Musings —02.25.2019 09:00 AM—
A reporter and I went back and forth on the issue today. He had written there was no chance of a criminal charge. I disagreed.
I told him the actus reus of the offence of obstructing justice, under s. 139, is that the act simply needs “the tendency to defeat or obstruct the course of justice”.(See: R. v. Robinson, 2012 BCSC 430 at 21). “The tendency.” That’s a pretty low bar, no?

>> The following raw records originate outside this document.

theorem Device.pchgTimeout_wf {d : Device} (h0 : d.wf = true) :
    (Device.pchgTimeout d).wf = true := by
  unfold Device.pchgTimeout
  repeat' first
    | with_reducible assumption | with_reducible apply Device.finishRequest_wf
    | with_reducible apply Device.powerFault_wf | with_reducible apply Device.put_wf
    | (fail_if_no_progress with_reducible apply Device.wf_mk) | split

theorem Device.presenceRing_wf {d : Device} (h0 : d.wf = true) :
    (Device.presenceRing d).wf = true := by
  unfold Device.presenceRing
  repeat' first
    | with_reducible assumption | with_reducible apply Device.leaveRing_wf
    | with_reducible apply Device.trnModeUpdate_wf | (fail_if_no_progress with_reducible apply Device.wf_mk)

theorem Device.safeDrive_wf {d : Device} (h0 : d.wf = true) :
    (Device.safeDrive d).wf = true := by
  unfold Device.safeDrive
  repeat' first
    | with_reducible assumption | with_reducible apply Device.setDrive_wf | with_reducible apply Device.wf_ite

theorem Device.presLost_wf {d : Device} (h0 : d.wf = true) :
    (Device.presLost d).wf = true := by
  unfold Device.presLost
  repeat' first
    | with_reducible assumption | with_reducible apply Device.abortQueue_wf
    | with_reducible apply Device.finishRequest_wf | with_reducible apply Device.fire_wf
    | with_reducible apply Device.openMain_wf | with_reducible apply Device.powerFault_wf
    | with_reducible apply Device.presenceRing_wf | with_reducible apply Device.safeDrive_wf
    | with_reducible apply Device.setFlag_wf | with_reducible apply Device.wf_ite
    | (fail_if_no_progress with_reducible apply Device.wf_mk)

theorem Device.presGained_wf {d : Device} (h0 : d.wf = true) :
    (Device.presGained d).wf = true := by
  unfold Device.presGained
  repeat' first
    | with_reducible assumption | with_reducible apply Device.fire_wf | with_reducible apply Device.setFlag_wf
    | with_reducible apply Device.wf_ite | (fail_if_no_progress with_reducible apply Device.wf_mk)

theorem Device.answerRequest_wf {d : Device} {result : Nat} {reason : Nat} (h0 : d.wf = true) :
    (Device.answerRequest d result reason).wf = true := by
  unfold Device.answerRequest
  repeat' first
    | with_reducible assumption | with_reducible apply Device.put_wf

theorem Device.acceptReady_wf {d : Device} (h0 : d.wf = true) :
    (Device.acceptReady d).wf = true := by
  unfold Device.acceptReady
  repeat' first
    | with_reducible assumption | with_reducible apply Device.answerRequest_wf
    | with_reducible apply Device.diagStop_wf | with_reducible apply Device.giveUp_wf
    | with_reducible apply Device.startRampOut_wf | with_reducible apply Device.wf_ite

theorem Device.acceptPlay_wf {d : Device} (h0 : d.wf = true) :
    (Device.acceptPlay d).wf = true := by
  unfold Device.acceptPlay
  repeat' first
    | with_reducible assumption | with_reducible apply Device.answerRequest_wf
    | with_reducible apply Device.startPrestart_wf | (fail_if_no_progress with_reducible apply Device.wf_mk)

theorem Device.acceptIce_wf {d : Device} (h0 : d.wf = true) :
    (Device.acceptIce d).wf = true := by
  unfold Device.acceptIce
  repeat' first
    | with_reducible assumption | with_reducible apply Device.answerRequest_wf | with_reducible apply Device.enAux_wf
    | with_reducible apply Device.leaveRing_wf | with_reducible apply Device.openMain_wf
    | (fail_if_no_progress with_reducible apply Device.wf_mk)

theorem Device.acceptSafe_wf {d : Device} (h0 : d.wf = true) :
    (Device.acceptSafe d).wf = true := by
  unfold Device.acceptSafe
  repeat' first
    | with_reducible assumption | with_reducible apply Device.answerRequest_wf
    | with_reducible apply Device.diagAbort_wf | with_reducible apply Device.giveUp_wf
    | with_reducible apply Device.powerFault_wf | with_reducible apply Device.put_wf
    | with_reducible apply Device.wf_ite | (fail_if_no_progress with_reducible apply Device.wf_mk)

theorem Device.logExit_wf {d : Device} {m : Master} {code : Nat} (h0 : d.wf = true) :
    (Device.logExit d m code).wf = true := by
  unfold Device.logExit
  repeat' first
    | with_reducible assumption | with_reducible apply Device.log_wf

theorem Device.acceptExit_wf {d : Device} {m : Master} (h0 : d.wf = true) :
    (Device.acceptExit d m).wf = true := by
  unfold Device.acceptExit
  repeat' first
    | with_reducible assumption | with_reducible apply Device.answerRequest_wf
    | with_reducible apply Device.logExit_wf | with_reducible apply Device.put_wf
    | with_reducible apply Device.setDrive_wf

theorem Device.acceptExitPlay_wf {d : Device} {m : Master} (h0 : d.wf = true) :
    (Device.acceptExitPlay d m).wf = true := by
  unfold Device.acceptExitPlay
  repeat' first
    | with_reducible assumption | with_reducible apply Device.answerRequest_wf
    | with_reducible apply Device.logExit_wf | with_reducible apply Device.put_wf
    | with_reducible apply Device.startPrestart_wf | with_reducible apply Device.wf_ite
    | (fail_if_no_progress with_reducible apply Device.wf_mk)

theorem Device.acceptRequest_wf {d : Device} {m : Master} {code : Nat} (h0 : d.wf = true) :
    (Device.acceptRequest d m code).wf = true := by
  unfold Device.acceptRequest
  repeat' first
    | with_reducible assumption | with_reducible apply Device.acceptExit_wf
    | with_reducible apply Device.acceptExitPlay_wf | with_reducible apply Device.acceptIce_wf
    | with_reducible apply Device.acceptPlay_wf | with_reducible apply Device.acceptReady_wf
    | with_reducible apply Device.acceptSafe_wf | with_reducible apply Device.answerRequest_wf
    | with_reducible apply Device.diagStop_wf | with_reducible apply Device.giveUp_wf
    | with_reducible apply Device.openMain_wf | (fail_if_no_progress with_reducible apply Device.wf_mk) | split

theorem Device.pwrCommand_wf {d : Device} {m : Master} {priv : Bool} {code : Nat} (h0 : d.wf = true) :
    (Device.pwrCommand d m priv code).wf = true := by
  unfold Device.pwrCommand
  repeat' first
    | with_reducible assumption | with_reducible apply Device.acceptRequest_wf
    | with_reducible apply Device.answerRequest_wf | with_reducible apply Device.put_wf | split
    | (fail_if_no_progress extract_lets)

That’s not all, as they say: the accused need only have only created a risk that an injustice will occur. (See: R. v. Graham, (1985), 20 C.C.C. (3d) 210 (Ont. C.A.), which was affirmed before the Supremes at 1988 CanLII 94 (SCC),  1 S.C.R. 214). And, anticipating what the likely accused may say, it’s no defence that the actions were an error in judgment or a mistake. (See R. v. Yazelle 2012 SKCA 91 (CanLII)). Won’t work. Neither will saying – as they’ve done, over and over – that jobs were at stake. They’d get laughed out of the courtroom (no case law needed).
I’ve felt from the start that this thing will end up in Court. Acquittal or not, R. v. Duffy demonstrates why that may be unhelpful in an election year.
#LavScam legal: I think some folks in Ottawa are in legal peril. Why, #cdnpoli? To lay Obstruction of Justice Charge, need:
• a pending federal judicial proceeding;
• defendant knew of it;
• defendant had corrupt intent to interfere with/attempt to interfere with proceeding.